Con la riflessione det poniamo un essere che è l’altro dell’essenza che è l’essenza medesima nella
forma dell’essere e che prende il luogo del tolto essere. La determinazione riflessiva è il suo altro
della riflessione determinante. Corrispondenza perfetta tra i due momenti.
Primo porre della riflessione ponente non ha alcuna presupposizione. Momento squilibrato.
Identità nella diversità ovvero una diversità nell’identità abbiamo l’essenza e l’essere che sono due
aspetti della stessa medaglia. Abbiamo due identici diversi. Sono la stessa cosa da due punti diversi.
L’altro è diverso sia dall’esser posto come mero esser posto è diverso anche dalla presupposizione
immediata, la quale non rimanda necessariamente all’essenza. L’altro rimanda all’essenza, l’altro che
è la determinazione riflessiva rimanda alla riflessione determinante. Essa pone mediante dialettica le
due identità che sono diverse bensì identiche nella loro diversità.
Identico diverso e opposto sono determinazioni riflessive. Dicono com’è l’essere es il tavolo è
identico a sé o è diverso dalla sedia ma non lo dicono allo stesso modo di quando noi diciamo il tavolo
è bianco. Questa è una det non riflessiva bensì ontologica, dell’essere. Det riflessive: determinazione
dell’essere posta in base al modo per il quale lo pensiamo. Questa det è mediata dal pensiero che noi
abbiamo del tavolo perché consideriamo l’essenza dell’identità, il tavolo è identico a sé stesso.

ESSER DETERMINATO: ESSERE DELLA LOGICA DELL’ESSERE, ESSERE COLTO


IMMEDIATEMENTE.
DIVERSO DA ESSER POSTO.
COGLIAMO L’ESSERE NON IMMEDIATEMNTE MA A PARTIRE DALL’ESSENZA DALLA
FORMA O DALLA REGOLA CHE è LA SUA IDENTITà. IL TAVOLO è IDENTICO A Sé.
LE DETERMINAZIONI RIFLESSIVE SONO LE DETERMINAZIONI DELL’ESSENZA.

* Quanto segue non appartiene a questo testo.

/-- R283 to R285, R269, R281: SPAWN completes: it appends the continuation of the next block and goes to its target. TRET
completes: it pops the tail when its record is the one returned to, or decrements the record, and then resumes the
continuation that was parked there, or the tail, or goes idle; a parked continuation that finds no room goes to the
pending slot (R388), and one whose frame the context may not use leaves the record as it was (R377, log 47). SYNC completes: it goes on when the count is zero and else parks the frame in the record, and then
resumes the tail or goes idle. -/
def Obligations.Tasks : Prop :=
  ∀ (s : State) (d : BitVec 22) (o key : Nat), MemoryOk s →
    let t0 := s.core.strand
    let j := headAt s o 2
    let back := t0.readG 1
    let block := W (t0.pc.toNat / 64 * 64)
    (FrameAt s .read o → j ≠ 0 → JoinAt s j key → s.core.deque.length < slice s.core.dqcap 0 16 →
      ∃ t, exec (.spawn d) s = .next t ∧
        JumpsTo (dequeSet s s.cur
          (s.core.deque ++ [⟨block + 64, BitVec.ofNat 2 t0.prio.toNat, t0.readG 2, j, headAt s o 4⟩])) (t0.writeG 1 j)
          (BitVec.ofInt 64 (block.toInt + 64 * d.toInt)) t) ∧
    (FrameAt s .read o → j ≠ 0 → JoinAt s j key → slice s.core.dqcap 0 16 ≤ s.core.deque.length → StopFree s →
      ∃ t, exec (.spawn d) s = .next t ∧ Traps 0x15 false (W (slice s.core.dqcap 0 16)) s t) ∧
    (FrameAt s .read o → j = 0 → StopFree s → ∃ t, exec (.spawn d) s = .next t ∧ Traps 0x01 false (t0.readG 2) s t) ∧
    (StopFree s → bitOf t0.status 1 = true → ∃ t, exec .tret s = .next t ∧ Traps 0x15 false t0.tval s t) ∧
    (Settled s → bitOf t0.status 1 = false → t0.decDone = true →
      PopsOrIdles .tret s (strandSet s { t0 with decDone := false })) ∧
    (Settled s → bitOf t0.status 1 = false → t0.decDone = false →
      (back = 0 ∨ (JoinAt s back key ∧ ∃ rest c, s.core.deque = rest ++ [c] ∧ c.jrec = back)) → PopsOrIdles .tret s s) ∧
    (Settled s → bitOf t0.status 1 = false → t0.decDone = false → back ≠ 0 → JoinAt s back key →
      (∀ rest c, s.core.deque = rest ++ [c] → c.jrec ≠ back) →
      (∀ y, firstPoison s.poison key 16 = some y → StopFree s → ∃ t, exec .tret s = .next t ∧ Traps 0x17 false back s t) ∧
      (firstPoison s.poison key 16 = none → countAt s key = 1 → parkedAt s key = true → StopFree s → ∀ e v,
        frameCheck s s.cur (parkedFrame s key) = .error (.trap e v) → ∃ t, exec .tret s = .next t ∧ Traps e false v s t) ∧
      (firstPoison s.poison key 16 = none → countAt s key = 0 → StopFree s → ∃ t, exec .tret s = .next t ∧ Traps 0x01 false back s t) ∧
      (firstPoison s.poison key 16 = none → countAt s key ≠ 0 → parkedOk s key = .ok () → NoLineAt s key →
        ∃ u, Decremented s key u ∧
        (¬ (countAt s key = 1 ∧ parkedAt s key = true) → PopsOrIdles .tret s u) ∧
        (countAt s key = 1 → parkedAt s key = true →
          (∀ c m, transferFrame s.cur (parkedIn u back key) u = .ok (c, m) →
            ∃ t, exec .tret s = .next t ∧ Resumes (edgeAcquire m (self s)) c t) ∧
          (∀ e n, transferFrame s.cur (parkedIn u back key) u = .error (.trap e n) → StopFree s →
            ∃ t, exec .tret s = .next t ∧ Traps e false n (strandSet u { t0 with
              slot := some (parkedIn u back key).bytes, decDone := true, status := t0.status ||| 2 }) t)))) ∧
    (FrameAt s .read o → j = 0 → ∃ t, exec .sync s = .next t ∧ JumpsTo s t0 (block + 64) t) ∧
    (FrameAt s .read o → j ≠ 0 → SoundJoin s j key → parkedAt s key = false → countAt s key = 0 →
      ∃ t, exec .sync s = .next t ∧ JumpsTo (edgeAcquire s (self s)) t0 (block + 64) t) ∧
    (FrameAt s .read o → j ≠ 0 → SoundJoin s j key → parkedAt s key = false → countAt s key ≠ 0 → ∃ u,
      u = { s with
          mem := u.mem, sramBy := (claimSram (tagOf t0) key 16 s).sramBy
          core := { s.core with parkedTop := s.core.parkedTop ++ [o] } } ∧
        parkedAt u key = true ∧ countAt u key = countAt s key ∧
        slice (memWord u.mem key) 32 31 = slice (t0.readG 2) 0 31 ∧
        slice (memWord u.mem (key + 8)) 6 58 = slice (block + 64) 6 58 ∧
        slice (memWord u.mem (key + 8)) 4 2 = t0.prio.toNat % 4 ∧
        slice (memWord u.mem (key + 8)) 0 4 = slice (memWord s.mem (key + 8)) 0 4 ∧ Outside s key 16 u ∧
        PopsOrIdles .sync s u) ∧
    (FrameAt s .read o → j ≠ 0 → SoundJoin s j key → parkedAt s key = true → StopFree s →
      ∃ t, exec .sync s = .next t ∧ Traps 0x01 false j s t)

/-- R286: JINIT completes: it gives the frame's own record again, or takes one from the context's pool of its cluster,
cleared, and names it in the header; with no record left it traps ALLOCATION. JDEC completes: it gives the count before
its decrement, and zero where nothing is left to decrement; a decrement that brings the count to zero places the parked
continuation at the head of the deque, or faults on a full deque (R279), and reports a launch. R190, R192, R221: an edge
writes back the releasing cluster's lines (those of other contexts too, the model's choice, log 62) and removes the
acquiring cluster's copies; marks of poison travel with the bytes (R395). -/
def Obligations.JoinRecords : Prop :=
  ∀ (s : State) (d a : Reg) (o key : Nat) (r : Nat) (rs : List Nat) (x : Context) (g : Agent), MemoryOk s →
    let t0 := s.core.strand
    let j := headAt s o 2
    let cl := clusterOf s.cur
    let rec_ := sramBase cl + r
    let cap := slice s.core.dqcap 0 16
    (FrameAt s .write o → j ≠ 0 → SoundJoin s j key → countAt s key = 0 → parkedAt s key = false →
      ∃ t, exec (.jinit d) s = .next t ∧ Retires s (t0.writeG d j) 4 t) ∧
    (FrameAt s .write o → j ≠ 0 → SoundJoin s j key → countAt s key ≠ 0 ∨ parkedAt s key = true → StopFree s →
      ∃ t, exec (.jinit d) s = .next t ∧ Traps 0x01 false j s t) ∧
    (FrameAt s .write o → j = 0 → contextGet s (tagOf t0) = some x → poolAt x cl = r :: rs →
      ∃ m t, exec (.jinit d) s = .next t ∧ Retires m (t0.writeG d (joinName s rec_)) 4 t ∧
        m = { s with mem := m.mem, poison := m.poison, svc := m.svc } ∧ PoolBecomes s cl (fun _ => rs) m ∧
        headAt m o 2 = joinName s rec_ ∧ memRead m.mem rec_ 16 = List.replicate 16 0 ∧
        ∀ b, (b < spBase s.cur + o + 16 ∨ spBase s.cur + o + 24 ≤ b) → (b < rec_ ∨ rec_ + 16 ≤ b) →
          memGet m.mem b = memGet s.mem b) ∧
    (FrameAt s .write o → j = 0 → contextGet s (tagOf t0) = some x → poolAt x cl = [] → StopFree s →
      ∃ t, exec (.jinit d) s = .next t ∧ Traps 0x15 false (t0.readG 2) s t) ∧
    (SoundJoin s (t0.readG a) key → countAt s key = 0 →
      ∃ t, exec (.jdec d a) s = .next t ∧ Retires s (t0.writeG d 0) 4 t) ∧
    (SoundJoin s (t0.readG a) key → countAt s key ≠ 0 → parkedOk s key = .ok () → NoLineAt s key → ∃ u, Decremented s key u ∧
      (¬ (countAt s key = 1 ∧ parkedAt s key = true) →
        ∃ t, exec (.jdec d a) s = .next t ∧ Retires u (t0.writeG d (W (countAt s key))) 4 t) ∧
      (countAt s key = 1 → parkedAt s key = true → s.core.deque.length < cap →
        let w := edgeAcquire u (self u)
        ∃ t, exec (.jdec d a) s = .next t ∧
          Retires (dequeSet w s.cur (parkedIn u (t0.readG a) key :: s.core.deque)) (t0.writeG d 1) 4 t)) ∧
    (SoundJoin s (t0.readG a) key → countAt s key = 1 → parkedAt s key = true → cap ≤ s.core.deque.length → StopFree s →
      ∃ t, exec (.jdec d a) s = .next t ∧ Traps 0x15 false (W cap) s t) ∧
    (SoundJoin s (t0.readG a) key → countAt s key = 1 → parkedAt s key = true → s.core.deque.length < cap → StopFree s →
      ∀ e v, frameCheck s s.cur (parkedFrame s key) = .error (.trap e v) →
        ∃ t, exec (.jdec d a) s = .next t ∧ Traps e false v s t) ∧
    (∀ y, JoinAt s (t0.readG a) key → firstPoison s.poison key 16 = some y → StopFree s →
      ∃ t, exec (.jdec d a) s = .next t ∧ Traps 0x17 false (t0.readG a) s t) ∧
    (LinesOk s →
      (let m := edgeRelease s cl
       m = { s with
         mem := m.mem, poison := m.poison, clusters := m.clusters, l2 := m.l2
         svc := { s.svc with accounts := m.svc.accounts } } ∧
         (∀ b, (clusterGet m cl).line b = ((clusterGet s cl).line b).map fun l => { l with mask := 0 }) ∧
         (∀ c b, c ≠ cl → (clusterGet m c).line b = (clusterGet s c).line b) ∧
         (∀ b, memGet m.mem b = homeByte s cl b) ∧ ∀ b, m.poison.contains b = homeMark s cl b) ∧
      let m := edgeAcquire s g
      let c := clusterOf g.core
      m = { s with
         mem := m.mem, poison := m.poison, clusters := m.clusters, l2 := m.l2
         svc := { s.svc with accounts := m.svc.accounts } } ∧
        (∀ b, (EdgeHits s g b → (clusterGet m c).line b = none ∧ l2Get m (dieOfCluster c) b = none) ∧
          (¬ EdgeHits s g b → (clusterGet m c).line b = (clusterGet s c).line b)) ∧
        (∀ e b, e ≠ c → (clusterGet m e).line b = (clusterGet s e).line b) ∧
        (∀ b, (EdgeHits s g (lineOf b) → memGet m.mem b = homeByte s c b) ∧
          (¬ EdgeHits s g (lineOf b) → memGet m.mem b = memGet s.mem b)) ∧
        ∀ b, (EdgeHits s g b → m.poison.contains b = homeMark s c b) ∧
          (¬ EdgeHits s g b → m.poison.contains b = s.poison.contains b))

/-! Stealing and donation. -/

namespace Sys2Proof.Claims

/-- R295: the core's donation ring, with a read pointer that its write pointer has passed or not. -/
def RingAt (s : State) (r : ORec) : Prop :=
  s.core.dring ≠ 0 ∧ kindRecord s (self s) s.core.dring kRING [] = .ok r
/-- R244: a doubleword of a ring's control line: 0 the write pointer, 1 the read pointer, 2 the claims, 3 the overflow. -/
def ringAt (s : State) (r : ORec) (i : Nat) : Nat := (memWord s.mem (r.place + 8 * i)).toNat
/-- R244: the address of the oldest descriptor of a ring. -/
def oldestAt (s : State) (r : ORec) : Nat := r.place + 64 + r.ringS * (ringAt s r 1 % r.ringN)

/-- R281, R290: the size of the frame at an address, and where a core's arena would place a frame of that header. -/
def sizeAt (s : State) (src : Nat) : Nat := 64 * ((memWord s.mem (src + 24)).toNat % 2 ^ 14)
def alignAt (s : State) (src : Nat) : Nat := [64, 2048, 4096, 16384].getD ((memWord s.mem (src + 24)).toNat / 2 ^ 14 % 4) 0
/-- R290, R272: the frame at offset `o` of another core `k` has been transferred to `base` of the current core's arena. -/
structure Transferred (s : State) (tiles : Word) (k : CoreId) (o base : Nat) (m : State) : Prop where
  rest : m = { s with mem := m.mem, empty := m.empty, poison := m.poison, core := m.core, others := m.others }
  copied : ∀ i < sizeAt s (spBase k + o), memGet m.mem (spBase s.cur + base + i) = memGet s.mem (spBase k + o + i)
  mem : ∀ a, a < spBase s.cur + base ∨ spBase s.cur + base + sizeAt s (spBase k + o) ≤ a → memGet m.mem a = memGet s.mem a
  empty : ∀ i < 2 ^ 16, (spBase s.cur + 16 * i ∈ m.empty ↔
    if base ≤ 16 * i ∧ 16 * i < base + sizeAt s (spBase k + o)
    then inNamedTile tiles (16 * i - base) = true ∧ spBase k + o + (16 * i - base) ∈ s.empty else spBase s.cur + 16 * i ∈ s.empty)
  poison : ∀ i < 2 ^ 16, (spBase s.cur + 16 * i ∈ m.poison ↔
    if base ≤ 16 * i ∧ 16 * i < base + sizeAt s (spBase k + o)
    then spBase k + o + (16 * i - base) ∈ s.poison else spBase s.cur + 16 * i ∈ s.poison)
  core : m.core = { s.core with
    ftop := W (base + sizeAt s (spBase k + o))
    strand := { s.core.strand with status := m.core.strand.status } }
  event : m.core.strand.status = s.core.strand.status ∨ m.core.strand.status = s.core.strand.status ||| 4
  source : coreGet m k = { coreGet s k with
    parkedTop := (coreGet s k).parkedTop.filter (· != o), ftop := (coreGet m k).ftop }
  sourceTop : (coreGet s k).mode ≠ .idle → (coreGet m k).ftop = (coreGet s k).ftop
  cores : ∀ j, j ≠ s.cur → j ≠ k → coreGet m j = coreGet s j

/-- R289, R292: the entry that a probe of a core would take for the running context: the head of the core's deque, or of
a parked deque served from there; and the state without it. -/
inductive Head (s : State) (v : CoreId) : Cont → State → Prop where
  | own (c : Cont) (rest : List Cont) : (coreGet s v).mode ≠ .vacant → tagOf (coreGet s v).strand = tagOf s.core.strand →
      (coreGet s v).deque = c :: rest → Head s v c (dequeSet s v rest)
  | parked (c : Cont) (rest : List Cont) (l r : List Off) (o : Off) :
      ¬ ((coreGet s v).mode ≠ .vacant ∧ tagOf (coreGet s v).strand = tagOf s.core.strand ∧ (coreGet s v).deque ≠ []) →
      s.svc.off = l ++ o :: r → (∀ x ∈ l, ¬ (x.core = v ∧ x.ctx = tagOf s.core.strand ∧ x.deque ≠ [])) →
      o.core = v → o.ctx = tagOf s.core.strand → o.deque = c :: rest →
      Head s v c { s with svc := { s.svc with off := s.svc.off.map fun x => if x = o then { x with area := x.area.drop 32 } else x } }

/-- R281: a continuation is about to resume on the current core. -/
def arrive (c : Cont) (s : State) : State := { s with core := { s.core with mode := .arriving c } }
/-- R287: a step of the terrier's register. -/
def terrierStep (x : BitVec 16) : BitVec 16 := if x.getLsbD 0 then (x >>> 1) ^^^ 0xB400 else x >>> 1
def withTerrier (s : State) (x : BitVec 16) : State := { s with core := { s.core with lfsr := x } }
/-- R287: the cores that a level of a round examines, in their order. -/
def roundOrder (s : State) (level : Nat) (x : BitVec 16) : List CoreId :=
  let d := dieOf s.cur
  let inCluster := fun c => ((List.range 8).rotate (x.toNat / 256)).map (coreAt c)
  match level with
  | 0 => (((List.range 8).map (coreAt (clusterOf s.cur))).filter (· != s.cur)).rotate x.toNat
  | 1 => ((((List.range (clusterCount s d)).map (mkCluster d)).filter (· != clusterOf s.cur)).rotate x.toNat).flatMap inCluster
  | _ => (((diesOf s (partOfDie s d)).filter (· != d)).rotate x.toNat).flatMap fun e =>
      ((List.range (clusterCount s e)).rotate (x.toNat / 8)).flatMap fun n => inCluster (mkCluster e n)
/-- R287: the first probe of a level that takes an entry; or none does. -/
def FirstTaken (l : List CoreId) (s m : State) : Prop :=
  ∃ a v b, l = a ++ v :: b ∧ (∀ w ∈ a, probe s w = none) ∧ probe s v = some m
def NoneTaken (l : List CoreId) (s : State) : Prop := ∀ w ∈ l, probe s w = none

DETERMINAZIONI ESSENZIALI. PRIMA SUPERIORITà LE DTERMINAZIONI ESSENZIALI
SONO SUPERIORI A QUELLE ONTOLOGICHE.
HANNO QUALCOSA DI Più DELL’ESSER POSTO CHE è VACUITà MA HANNO QUALCOSA
IN MENO DALLE DET ONTOLOGICHE. LE ESSENZIALITà SONO LE DETERMINAZIONI
RIFLESSIVE.
Anche nelle essenzialità c’è dialettica. Non sono sole, libere e librantesi nel vuoto senza attrazione né
repulsione reciproca.
Stanno nella relazione che è la relazione del passaggio l’una nell’altra. Si passa dall’identità alla
diversità alla contraddizione ecc. c’è una relazione intrinseca tra di esse.
Partiamo dall’identità e arriviamo alla differenza ma non possiamo viceversa dice hegel. Solo con
l’identità possiamo trovare la differenza. Si susseguono l’una all’altra in una maniera necessaria.